◆ WHAT IS EXPECTED:
Among the entries below, how many lines include the word "tAsUs"? Reply with only the number.

Dataset entries:
#####
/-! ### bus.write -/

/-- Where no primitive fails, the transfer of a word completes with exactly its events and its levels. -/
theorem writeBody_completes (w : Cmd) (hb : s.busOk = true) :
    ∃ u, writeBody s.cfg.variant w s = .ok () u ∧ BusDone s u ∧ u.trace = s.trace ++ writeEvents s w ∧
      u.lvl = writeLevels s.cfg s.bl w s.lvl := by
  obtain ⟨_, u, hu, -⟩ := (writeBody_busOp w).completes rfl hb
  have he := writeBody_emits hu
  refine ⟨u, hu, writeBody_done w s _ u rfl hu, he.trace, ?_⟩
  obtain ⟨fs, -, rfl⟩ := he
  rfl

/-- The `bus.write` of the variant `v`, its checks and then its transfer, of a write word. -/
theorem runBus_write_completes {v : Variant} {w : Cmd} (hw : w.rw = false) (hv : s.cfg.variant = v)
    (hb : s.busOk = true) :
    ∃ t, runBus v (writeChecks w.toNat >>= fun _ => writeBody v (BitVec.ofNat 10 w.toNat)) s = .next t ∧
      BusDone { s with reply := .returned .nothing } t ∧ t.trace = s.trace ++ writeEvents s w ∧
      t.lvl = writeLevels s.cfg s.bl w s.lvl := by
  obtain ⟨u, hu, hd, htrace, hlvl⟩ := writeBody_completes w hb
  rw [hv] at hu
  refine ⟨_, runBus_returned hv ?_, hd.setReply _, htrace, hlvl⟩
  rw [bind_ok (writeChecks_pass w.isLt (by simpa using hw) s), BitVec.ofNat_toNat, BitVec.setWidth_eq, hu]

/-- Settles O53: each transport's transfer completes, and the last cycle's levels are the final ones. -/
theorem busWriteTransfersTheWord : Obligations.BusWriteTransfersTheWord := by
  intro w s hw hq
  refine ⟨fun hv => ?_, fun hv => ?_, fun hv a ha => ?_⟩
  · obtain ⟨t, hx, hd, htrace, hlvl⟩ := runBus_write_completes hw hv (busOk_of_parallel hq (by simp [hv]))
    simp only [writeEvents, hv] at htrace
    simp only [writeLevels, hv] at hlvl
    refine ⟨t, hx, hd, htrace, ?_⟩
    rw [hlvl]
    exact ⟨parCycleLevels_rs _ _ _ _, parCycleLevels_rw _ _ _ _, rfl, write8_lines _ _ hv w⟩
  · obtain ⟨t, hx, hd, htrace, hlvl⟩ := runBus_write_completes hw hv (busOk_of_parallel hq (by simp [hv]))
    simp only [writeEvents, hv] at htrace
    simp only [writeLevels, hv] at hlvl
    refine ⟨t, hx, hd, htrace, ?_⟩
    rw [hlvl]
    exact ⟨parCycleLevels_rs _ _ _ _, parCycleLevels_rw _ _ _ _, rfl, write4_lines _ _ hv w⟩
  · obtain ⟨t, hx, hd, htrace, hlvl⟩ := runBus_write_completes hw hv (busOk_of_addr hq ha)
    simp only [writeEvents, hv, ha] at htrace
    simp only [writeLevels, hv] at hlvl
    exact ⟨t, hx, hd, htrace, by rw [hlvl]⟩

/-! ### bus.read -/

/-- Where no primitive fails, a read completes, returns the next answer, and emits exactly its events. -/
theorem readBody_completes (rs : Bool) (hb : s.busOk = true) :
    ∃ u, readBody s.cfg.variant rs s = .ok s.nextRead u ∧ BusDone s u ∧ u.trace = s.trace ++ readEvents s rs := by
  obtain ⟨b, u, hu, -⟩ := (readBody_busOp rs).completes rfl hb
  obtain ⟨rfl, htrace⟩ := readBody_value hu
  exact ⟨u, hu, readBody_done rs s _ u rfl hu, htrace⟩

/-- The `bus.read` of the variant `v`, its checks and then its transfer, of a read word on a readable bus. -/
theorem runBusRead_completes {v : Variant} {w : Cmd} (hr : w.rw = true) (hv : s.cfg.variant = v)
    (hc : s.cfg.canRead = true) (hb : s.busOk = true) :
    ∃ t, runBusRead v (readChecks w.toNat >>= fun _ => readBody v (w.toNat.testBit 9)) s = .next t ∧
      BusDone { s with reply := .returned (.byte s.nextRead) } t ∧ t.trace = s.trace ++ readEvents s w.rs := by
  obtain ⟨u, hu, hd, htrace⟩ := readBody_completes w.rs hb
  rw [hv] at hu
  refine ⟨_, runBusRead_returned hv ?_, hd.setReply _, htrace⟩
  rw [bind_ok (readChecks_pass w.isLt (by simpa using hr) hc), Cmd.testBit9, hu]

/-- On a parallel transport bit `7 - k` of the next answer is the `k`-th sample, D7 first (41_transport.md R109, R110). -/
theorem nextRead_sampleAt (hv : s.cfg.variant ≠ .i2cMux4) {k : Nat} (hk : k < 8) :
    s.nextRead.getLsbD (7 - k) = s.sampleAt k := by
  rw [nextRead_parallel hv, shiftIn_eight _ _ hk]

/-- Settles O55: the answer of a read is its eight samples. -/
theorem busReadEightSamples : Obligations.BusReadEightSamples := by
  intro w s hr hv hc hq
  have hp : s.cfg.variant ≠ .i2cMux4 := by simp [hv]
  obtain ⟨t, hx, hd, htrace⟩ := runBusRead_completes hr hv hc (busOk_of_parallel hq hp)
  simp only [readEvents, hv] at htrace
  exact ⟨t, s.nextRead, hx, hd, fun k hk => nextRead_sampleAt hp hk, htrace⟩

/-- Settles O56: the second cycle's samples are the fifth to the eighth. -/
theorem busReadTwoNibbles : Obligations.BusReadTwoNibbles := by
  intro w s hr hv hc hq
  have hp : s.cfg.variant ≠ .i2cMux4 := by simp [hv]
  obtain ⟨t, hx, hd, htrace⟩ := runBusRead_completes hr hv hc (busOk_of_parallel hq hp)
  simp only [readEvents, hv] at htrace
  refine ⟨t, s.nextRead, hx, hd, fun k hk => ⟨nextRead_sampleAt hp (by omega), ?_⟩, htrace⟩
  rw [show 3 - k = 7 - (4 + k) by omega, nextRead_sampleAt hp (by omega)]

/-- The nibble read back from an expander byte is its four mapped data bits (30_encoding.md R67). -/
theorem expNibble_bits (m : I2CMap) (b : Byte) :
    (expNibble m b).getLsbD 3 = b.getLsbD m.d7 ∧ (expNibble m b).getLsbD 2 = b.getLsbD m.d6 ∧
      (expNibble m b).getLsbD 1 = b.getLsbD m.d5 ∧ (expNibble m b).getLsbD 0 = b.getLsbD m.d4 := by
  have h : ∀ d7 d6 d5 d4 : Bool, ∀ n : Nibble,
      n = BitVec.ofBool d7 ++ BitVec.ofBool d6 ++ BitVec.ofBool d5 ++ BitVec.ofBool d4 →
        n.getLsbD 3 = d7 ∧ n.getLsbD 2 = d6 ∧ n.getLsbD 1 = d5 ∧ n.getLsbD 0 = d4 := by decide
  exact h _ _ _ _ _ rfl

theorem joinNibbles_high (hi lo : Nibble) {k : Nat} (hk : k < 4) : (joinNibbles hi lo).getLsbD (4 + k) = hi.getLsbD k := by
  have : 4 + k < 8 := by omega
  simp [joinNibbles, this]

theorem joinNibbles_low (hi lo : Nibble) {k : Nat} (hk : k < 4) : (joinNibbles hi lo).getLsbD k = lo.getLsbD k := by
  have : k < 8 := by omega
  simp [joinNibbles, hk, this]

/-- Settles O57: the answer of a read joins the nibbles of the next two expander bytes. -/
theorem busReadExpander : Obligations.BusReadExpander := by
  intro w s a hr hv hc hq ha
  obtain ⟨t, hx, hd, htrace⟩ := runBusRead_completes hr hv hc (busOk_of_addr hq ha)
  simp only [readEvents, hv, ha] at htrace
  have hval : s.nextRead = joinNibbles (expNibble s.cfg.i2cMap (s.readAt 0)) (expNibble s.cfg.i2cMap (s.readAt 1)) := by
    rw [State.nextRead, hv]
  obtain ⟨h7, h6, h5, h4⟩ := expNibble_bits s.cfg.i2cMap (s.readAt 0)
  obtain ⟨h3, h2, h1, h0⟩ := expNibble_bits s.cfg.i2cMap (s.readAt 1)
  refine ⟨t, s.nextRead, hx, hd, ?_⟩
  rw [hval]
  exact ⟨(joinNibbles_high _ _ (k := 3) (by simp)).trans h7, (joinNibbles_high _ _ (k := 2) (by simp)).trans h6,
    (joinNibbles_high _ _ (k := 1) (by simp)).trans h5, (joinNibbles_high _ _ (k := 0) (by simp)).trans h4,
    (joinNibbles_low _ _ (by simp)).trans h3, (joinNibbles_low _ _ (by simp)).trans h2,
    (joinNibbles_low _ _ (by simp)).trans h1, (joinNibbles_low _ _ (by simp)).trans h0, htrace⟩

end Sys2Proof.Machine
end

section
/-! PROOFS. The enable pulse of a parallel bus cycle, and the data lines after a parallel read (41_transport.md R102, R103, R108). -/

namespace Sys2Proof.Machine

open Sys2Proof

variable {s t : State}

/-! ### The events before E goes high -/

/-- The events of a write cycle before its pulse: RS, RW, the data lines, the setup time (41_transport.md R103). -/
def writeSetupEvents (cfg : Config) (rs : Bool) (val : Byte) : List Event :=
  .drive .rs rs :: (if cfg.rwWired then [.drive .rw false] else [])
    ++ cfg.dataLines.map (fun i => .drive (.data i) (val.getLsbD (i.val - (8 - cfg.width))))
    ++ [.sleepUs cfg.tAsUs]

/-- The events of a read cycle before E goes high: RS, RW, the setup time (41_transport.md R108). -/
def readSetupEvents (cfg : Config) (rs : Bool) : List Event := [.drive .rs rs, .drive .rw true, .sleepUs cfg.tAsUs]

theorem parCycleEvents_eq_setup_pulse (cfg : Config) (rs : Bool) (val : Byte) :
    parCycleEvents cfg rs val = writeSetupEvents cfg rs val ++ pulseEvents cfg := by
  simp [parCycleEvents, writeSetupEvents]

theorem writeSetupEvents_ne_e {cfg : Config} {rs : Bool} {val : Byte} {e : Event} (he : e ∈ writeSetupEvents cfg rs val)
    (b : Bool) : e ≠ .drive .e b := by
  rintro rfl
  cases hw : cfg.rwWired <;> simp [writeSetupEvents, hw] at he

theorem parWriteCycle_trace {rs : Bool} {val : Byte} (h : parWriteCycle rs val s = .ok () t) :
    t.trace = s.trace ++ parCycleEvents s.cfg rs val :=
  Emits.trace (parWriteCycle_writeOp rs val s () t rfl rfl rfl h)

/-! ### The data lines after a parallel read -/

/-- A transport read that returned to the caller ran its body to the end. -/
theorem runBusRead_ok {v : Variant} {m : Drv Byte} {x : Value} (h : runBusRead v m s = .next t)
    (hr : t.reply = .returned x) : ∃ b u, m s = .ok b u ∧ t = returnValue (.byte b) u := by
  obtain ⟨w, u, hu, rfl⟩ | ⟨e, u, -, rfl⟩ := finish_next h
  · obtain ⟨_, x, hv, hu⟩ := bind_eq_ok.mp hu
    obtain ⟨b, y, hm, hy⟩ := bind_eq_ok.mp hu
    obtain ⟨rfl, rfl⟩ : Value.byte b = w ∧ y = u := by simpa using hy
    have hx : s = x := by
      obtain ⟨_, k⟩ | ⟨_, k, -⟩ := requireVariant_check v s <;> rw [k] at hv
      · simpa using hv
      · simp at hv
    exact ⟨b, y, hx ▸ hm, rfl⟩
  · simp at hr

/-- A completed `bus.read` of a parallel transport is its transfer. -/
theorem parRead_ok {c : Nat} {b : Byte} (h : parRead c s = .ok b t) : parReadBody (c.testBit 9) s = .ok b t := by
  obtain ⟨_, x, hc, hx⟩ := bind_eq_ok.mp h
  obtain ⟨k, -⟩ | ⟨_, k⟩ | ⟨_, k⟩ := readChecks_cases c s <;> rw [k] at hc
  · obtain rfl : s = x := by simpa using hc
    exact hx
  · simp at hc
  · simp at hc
#####
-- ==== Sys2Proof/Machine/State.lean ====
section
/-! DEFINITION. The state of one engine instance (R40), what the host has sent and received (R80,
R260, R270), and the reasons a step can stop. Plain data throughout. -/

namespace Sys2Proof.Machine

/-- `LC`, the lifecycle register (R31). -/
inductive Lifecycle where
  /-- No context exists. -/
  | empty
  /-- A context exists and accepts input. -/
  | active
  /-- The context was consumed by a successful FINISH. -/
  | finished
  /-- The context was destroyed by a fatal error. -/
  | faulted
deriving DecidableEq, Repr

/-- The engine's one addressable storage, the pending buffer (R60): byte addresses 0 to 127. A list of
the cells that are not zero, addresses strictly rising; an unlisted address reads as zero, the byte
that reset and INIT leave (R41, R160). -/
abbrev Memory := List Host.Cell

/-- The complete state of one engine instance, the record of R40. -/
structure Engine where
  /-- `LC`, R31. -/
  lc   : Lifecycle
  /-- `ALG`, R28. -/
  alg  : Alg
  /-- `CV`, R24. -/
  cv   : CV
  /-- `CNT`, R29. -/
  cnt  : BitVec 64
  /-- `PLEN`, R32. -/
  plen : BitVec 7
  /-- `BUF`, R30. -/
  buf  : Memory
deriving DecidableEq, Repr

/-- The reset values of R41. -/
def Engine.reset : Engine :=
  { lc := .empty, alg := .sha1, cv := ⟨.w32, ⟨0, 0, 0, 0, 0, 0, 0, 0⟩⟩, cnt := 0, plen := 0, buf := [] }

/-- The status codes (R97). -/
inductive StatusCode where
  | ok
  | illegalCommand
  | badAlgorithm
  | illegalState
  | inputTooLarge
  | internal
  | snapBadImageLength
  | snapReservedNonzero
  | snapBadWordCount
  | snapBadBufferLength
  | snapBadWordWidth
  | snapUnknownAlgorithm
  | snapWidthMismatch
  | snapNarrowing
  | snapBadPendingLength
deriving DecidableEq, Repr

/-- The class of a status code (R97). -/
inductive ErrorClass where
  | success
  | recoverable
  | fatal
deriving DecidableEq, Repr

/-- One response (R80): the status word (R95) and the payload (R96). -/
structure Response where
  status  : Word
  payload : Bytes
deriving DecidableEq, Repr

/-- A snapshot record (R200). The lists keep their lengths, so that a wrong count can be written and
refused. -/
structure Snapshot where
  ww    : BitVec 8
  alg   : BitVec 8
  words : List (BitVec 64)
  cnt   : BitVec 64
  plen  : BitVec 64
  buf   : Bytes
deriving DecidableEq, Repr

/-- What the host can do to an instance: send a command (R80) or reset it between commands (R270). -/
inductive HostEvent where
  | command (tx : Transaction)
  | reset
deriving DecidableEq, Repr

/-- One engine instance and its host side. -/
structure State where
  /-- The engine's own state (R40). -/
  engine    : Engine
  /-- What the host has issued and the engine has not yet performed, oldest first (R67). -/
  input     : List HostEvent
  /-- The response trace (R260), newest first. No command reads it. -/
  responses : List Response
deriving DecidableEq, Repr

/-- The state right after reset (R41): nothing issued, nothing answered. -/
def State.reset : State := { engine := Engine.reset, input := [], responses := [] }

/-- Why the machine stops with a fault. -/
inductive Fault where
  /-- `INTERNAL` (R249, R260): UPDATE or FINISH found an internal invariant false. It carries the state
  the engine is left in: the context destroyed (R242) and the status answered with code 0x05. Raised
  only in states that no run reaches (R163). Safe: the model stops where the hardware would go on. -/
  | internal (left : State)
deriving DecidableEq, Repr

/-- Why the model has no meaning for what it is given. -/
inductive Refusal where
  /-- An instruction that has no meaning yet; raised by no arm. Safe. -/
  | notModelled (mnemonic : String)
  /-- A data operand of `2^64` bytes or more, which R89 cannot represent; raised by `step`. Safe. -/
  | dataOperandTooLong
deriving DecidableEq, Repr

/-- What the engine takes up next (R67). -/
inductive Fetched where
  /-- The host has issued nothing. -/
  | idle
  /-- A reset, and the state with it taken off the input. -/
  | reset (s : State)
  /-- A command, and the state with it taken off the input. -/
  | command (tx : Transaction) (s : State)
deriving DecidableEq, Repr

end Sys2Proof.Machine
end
#####
◆ REPLY TO THE TASK:
2